/-- Wing links: frames, silence, summaries and training (R251, R255, R256, R258, R289). -/
def Obligations.WingLinks : Prop :=
  -- CORRUPTED_FRAME (R251)
  (∀ (e : At) (p : Peer) (raw : List Byte) (s : State), s.Runs e →
    Does (.corruptedFrame ⟨e, raw⟩ p) s [.reg R.WG_STAT, .reg R.WG_EVT, .reg R.WG_P1CNT, .reg R.WG_P2CNT,
    .wing] fun l m =>
      (l.linkIgnored p = true → m = l) ∧ (l.linkIgnored p = false → frameOk raw = true → m = l.aliveLink p) ∧
      (l.linkIgnored p = false → frameOk raw = false →
        (p = 0 → m.get R.WG_P1CNT_CRC = min (l.get R.WG_P1CNT_CRC + 1) 255) ∧
        (p = 1 → m.get R.WG_P2CNT_CRC = min (l.get R.WG_P2CNT_CRC + 1) 255) ∧ m.wing.got = l.wing.got ∧
        (l.linkMode p = .up → 15 ≤ l.wing.links[p].failed → m.flag R.WG_EVT_LLOST = true))) ∧
  -- FRAME_RESEND (R255)
  (∀ (e : At) (p : Peer) (s : State), s.Runs e → Does (.frameResend e p) s [.reg R.WG_STAT, .reg R.WG_EVT, .emit,
    .wing] fun l m =>
      (l.wing.links[p].unacked = [] → m = l) ∧
      ((∃ x ∈ l.wing.links[p].unacked, 2 ≤ x.repeats ∧ x.sentAt + us 20 ≤ l.now) →
        m.flag R.WG_EVT_LLOST = true ∧ m.linkMode p = if l.wing.links[p].lostCount < 3 then .lost else .down) ∧
      ((∀ x ∈ l.wing.links[p].unacked, x.repeats < 2) →
        (l.quiet = true → m = l) ∧
        (l.quiet = false → m.regs = l.regs ∧ m.wing.links[p].unacked = l.wing.links[p].unacked.map fun u =>
          if l.since u.sentAt (us 20) then { u with sentAt := l.now, repeats := u.repeats + 1 } else u) ∧
        (∀ w, l.quiet = false → l.wing.links[p].unacked = [w] → w.sentAt + us 20 ≤ l.now →
          m.emit = (l.emitFrame p w.seq w.frame).emit))) ∧
  -- LINK_SILENCE (R256)
  (∀ (e : At) (p : Peer) (s : State), s.Runs e → Does (.linkSilence e p) s [.reg R.WG_STAT, .reg R.WG_EVT,
    .wing] fun l m =>
      (l.linkMode p ≠ .up → m = l) ∧ (l.now < l.wing.links[p].lastValid + us 200 → m = l) ∧
      (l.linkMode p = .up → l.wing.links[p].lastValid + us 200 ≤ l.now →
        m.flag R.WG_EVT_LLOST = true ∧ m.linkMode p = if l.wing.links[p].lostCount < 3 then .lost else .down)) ∧
  -- PEER_SUMMARY (R258)
  (∀ (e : At) (k : Peer) (src : BitVec 2) (h : SummaryHdr) (sm : Summary) (s : State), s.Runs e →
    Does (.peerSummary e k src h sm) s [.reg R.WG_STAT, .reg R.WG_P1CNT, .reg R.WG_P2CNT, .reg R.WG_TOFS1,
    .reg R.WG_TOFS2, .emit, .wing] fun l m =>
      (l.linkIgnored k = true → m = l) ∧
      (l.linkIgnored k = false → src.toNat ≠ laneNum (peerLane l.id k) →
        src.toNat ≠ laneNum (peerLane l.id (otherPeer k)) → m = l.aliveLink k) ∧
      (∀ p : Peer, l.linkIgnored k = false → src.toNat = laneNum (peerLane l.id p) →
        (l.wing.closed = true ∨ l.ofThisBeat (summaryFrameHdr src h) = false →
          m.wing.got = l.wing.got ∧ m.get (if p = 0 then R.WG_P1CNT_LATE else R.WG_P2CNT_LATE) =
            min (l.get (if p = 0 then R.WG_P1CNT_LATE else R.WG_P2CNT_LATE) + 1) 255) ∧
        (l.wing.closed = false → l.ofThisBeat (summaryFrameHdr src h) = true → l.wing.got[p] = none →
          m.wing.got[p] = some (sm, p == k) ∧ m.wing.last[p] = some sm) ∧
        (p = k → m.getInt (if p = 0 then R.WG_TOFS1_OFS else R.WG_TOFS2_OFS) =
          max (-2147483648) (min 2147483647 ((sm.time : Int) / 4 + 2740 - l.ltimeNs))) ∧
        (p ≠ k → m.get R.WG_STAT_RELAYIN = 1))) ∧
  -- RETRAIN (R289)
  (∀ (e : At) (s : State), s.Runs e → Does (.retrain e) s [.reg R.WG_STAT, .emit, .wing] fun l m =>
      (l.mode ≠ .hold → l.mode ≠ .workshop → m = l) ∧
      (l.mode = .hold ∨ l.mode = .workshop → ∀ p : Peer,
        (l.linkMode p = .down → l.linkHeld p = false → m.linkMode p = .train ∧ m.wing.links[p].good = 0) ∧
        (l.linkMode p ≠ .down → m.linkMode p = l.linkMode p) ∧ (l.linkHeld p = true → m.linkMode p = l.linkMode p))) ∧
  -- WING_HELLO (R256)
  (∀ (e : At) (p : Peer) (h : FrameHdr) (figure : BitVec 16) (time dur : Nat) (synced : Bool) (s : State), s.Runs e →
    Does (.wingHello e p h figure time dur synced) s (laneOutParts ++
    [.reg R.BI_UNUS, .reg R.BI_REFFIG, .reg R.TM_EVT, .log, .ltime, .ring, .tm]) fun l m =>
      m.wing.figures[p] = some figure.toNat ∧
      (l.linkHeld p = false → l.linkIgnored p = false →
        m.wing.links[p].rxSeq = h.seq.toNat ∧ (l.linkMode p = .down → m.linkMode p = .train)) ∧
      (l.timeMode = .free → l.wing.digestSent = false → l.tm.setFrom < 3 → synced = true → m.tm.setFrom = 3))

/-- The lead token: lease, guard, mirror and drill (R280, R278, R279, R281, R289). -/
def Obligations.LeadToken : Prop :=
  -- LEAD_LEASE_EXPIRY (R280)
  (∀ (e : At) (s : State), s.Runs e → Does (.leadLeaseExpiry e) s [.reg R.WG_STAT, .reg R.WG_LEAD, .wing] fun l m =>
      (l.flag R.LC_STATE_LEAD = true → m = l) ∧ (l.ltime ≤ l.wing.leaseEnd → m = l) ∧
      (l.wing.firstHold = true → l.lstate ≠ .out → l.flag R.LC_STATE_LEAD = false → l.wing.leaseEnd < l.ltime →
        l.flag R.WG_STAT_GUARD = false → l.wing.takeNext = false →
        m.get R.WG_STAT_GUARD = 1 ∧ m.get R.WG_LEAD_GUARDC = 2 ∧ m.get R.WG_STAT_LEADL = 3 ∧
        m.wing.oldLead = l.get R.WG_STAT_LEADL)) ∧
  -- TOKEN_GUARD_END (R280)
  (∀ (e : At) (s : State), s.Runs e → Does (.tokenGuardEnd e) s [.reg R.LC_STATE, .reg R.WG_STAT, .reg R.WG_EVT,
    .reg R.WG_LEAD, .reg R.CB_STAT, .reg R.CB_EVT, .wing, .call] fun l m =>
      (l.flag R.WG_STAT_GUARD = false → m = l) ∧ (l.get R.WG_LEAD_GUARDC ≠ 0 → m = l) ∧
        (l.wing.guardFresh = true → m = l) ∧
      (l.flag R.WG_STAT_GUARD = true → l.get R.WG_LEAD_GUARDC = 0 → l.wing.guardFresh = false →
        m.get R.WG_STAT_GUARD = 0 ∧
        ((laneOf l.wing.oldLead).bind l.nextLead = some l.id → m.flag R.WG_EVT_TOKTAKE = true ∧
          m.get R.LC_STATE_LEAD = 1) ∧
        (∀ i, (laneOf l.wing.oldLead).bind l.nextLead = some i → i ≠ l.id →
          m.get R.WG_STAT_LEADL = laneNum i ∧ m.wing.leaseEnd = l.ltime + l.lease ∧
            m.get R.LC_STATE_LEAD = l.get R.LC_STATE_LEAD) ∧
        ((laneOf l.wing.oldLead).bind l.nextLead = none → m.wing.leaseEnd = l.ltime + l.lease))) ∧
  -- TOKEN (R278)
  (∀ (e : At) (p : Peer) (h : FrameHdr) (seq mirrorSeq leaseEnd : Nat) (s : State), s.Runs e →
    Does (.token e p h seq mirrorSeq leaseEnd) s [.reg R.WG_STAT, .reg R.WG_LEAD, .wing] fun l m =>
      (l.linkIgnored p = true → m = l) ∧
      (l.linkIgnored p = false → l.inOrder p h.seq = false → m = l.validFrame p h.ack) ∧
      (l.linkIgnored p = false → l.inOrder p h.seq = true →
        (l.flag R.LC_STATE_LEAD = false →
          m.get R.WG_STAT_LEADL = laneNum (peerLane l.id p) ∧ m.get R.WG_STAT_GUARD = 0 ∧
            m.get R.WG_LEAD_TOKSEQ = seq % 256 ∧
          m.wing.leaseEnd = leaseEnd ∧ m.wing.tokSeq = seq) ∧
        (l.flag R.LC_STATE_LEAD = true → m.get R.LC_STATE_LEAD = 1 ∧ m.wing.leaseEnd = l.wing.leaseEnd ∧
          m.wing.giveUp = (l.wing.giveUp || l.wing.drilling)))) ∧
  -- MIRROR (R279)
  (∀ (e : At) (p : Peer) (h : FrameHdr) (complete crcOk : Bool) (m' : MirrorSet) (s : State), s.Runs e →
    Does (.mirror e p h complete crcOk m') s [.reg R.WG_STAT, .wing] fun l m =>
      (l.linkIgnored p = true → m = l) ∧
      (l.linkIgnored p = false → l.inOrder p h.seq = false → m = l.validFrame p h.ack) ∧
      (l.linkIgnored p = false → l.inOrder p h.seq = true → complete = true → crcOk = true → l.leadIs p = true →
        m.wing.mirrorNext = some m') ∧
      ((complete && crcOk && l.leadIs p) = false → m.wing.mirrorNext = l.wing.mirrorNext)) ∧
  -- HANDOVER_DRILL (R281)
  (∀ (e : At) (s : State), s.Runs e → Does (.handoverDrill e) s [.reg R.LC_STATE, .reg R.WG_STAT, .reg R.WG_EVT,
    .reg R.WG_DRILL, .reg R.CB_STAT, .emit, .wing] fun l m =>
      (l.flag R.LC_STATE_LEAD = false → m = l) ∧ (l.beatIn ≠ 0 → m = l) ∧
      (l.mode = .ghost ∨ l.mode = .curtain → m = l) ∧ (l.someResync = true → m = l) ∧
      (l.get R.WG_DRILL_NEXT ≠ 0 → l.wing.drillNow = false → m = l) ∧
      (∀ i, l.beatIn = 0 → l.flag R.LC_STATE_LEAD = true → l.lstate = .live → l.wing.drilling = false →
        l.get R.WG_DRILL_NEXT = 0 ∨ l.wing.drillNow = true → l.mode ≠ .ghost → l.mode ≠ .curtain →
          l.someResync = false →
        l.nextLead l.id = some i →
        m.get R.WG_DRILL_NEXT = 4096 ∧ m.wing.drilling = true ∧ m.wing.drillNow = false ∧
        (∀ p : Peer, peerLane l.id p = i → l.linkMode p = .up → l.quiet = false →
          (m.wing.links[p].unacked.getLast?.map (·.frame)) = some (.handover l.mirrorSum)))) ∧
  -- HANDOVER (R281)
  (∀ (e : At) (p : Peer) (h : FrameHdr) (crc : Word) (s : State), s.Runs e →
    Does (.handover e p h crc) s (laneOutParts ++ [.reg R.WG_LEAD, .reg R.WG_DRILL]) fun l m =>
      (l.linkIgnored p = true → m = l) ∧
      (l.linkIgnored p = false → l.inOrder p h.seq = false → m = l.validFrame p h.ack) ∧
      (l.linkIgnored p = false → l.inOrder p h.seq = true → l.leadIs p = true → l.lstate = .live →
        l.nextLead (peerLane l.id p) = some l.id →
        (crc = l.mirrorSum → m.flag R.WG_EVT_DRILLOK = true ∧ m.wing.takeNext = true ∧ m.get R.WG_DRILL_NEXT = 4096 ∧
          m.wing.drillFails = 0) ∧
        (crc ≠ l.mirrorSum → m.flag R.WG_EVT_DRILLERR = true) ∧
        (crc ≠ l.mirrorSum → l.peerLive p = true → l.wing.drillFails = 0 → m.wing.drillFails = 1 ∧ m.lstate = .live) ∧
        (crc ≠ l.mirrorSum → l.peerLive p = true → 1 ≤ l.wing.drillFails → m.lstate ≠ .live))) ∧
  -- DRILLNOW (R289)
  (∀ (e : At) (s : State), s.Runs e → Does (.drillnow e) s [.wing] fun l m =>
      (l.mode ≠ .workshop → m = l) ∧ (l.mode = .workshop → m.wing.drillNow = true ∧ m.regs = l.regs))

Exercise requirements —
Going back to the entries above, set down exactly the lines that begin at the one with "(l.linkHeld p = false" and end at the one with "-- LEAD_LEASE_EXPIRY (R280)", both included, and nothing else.

Exercise result —
      (l.linkHeld p = false → l.linkIgnored p = false →
        m.wing.links[p].rxSeq = h.seq.toNat ∧ (l.linkMode p = .down → m.linkMode p = .train)) ∧
      (l.timeMode = .free → l.wing.digestSent = false → l.tm.setFrom < 3 → synced = true → m.tm.setFrom = 3))

/-- The lead token: lease, guard, mirror and drill (R280, R278, R279, R281, R289). -/
def Obligations.LeadToken : Prop :=
  -- LEAD_LEASE_EXPIRY (R280)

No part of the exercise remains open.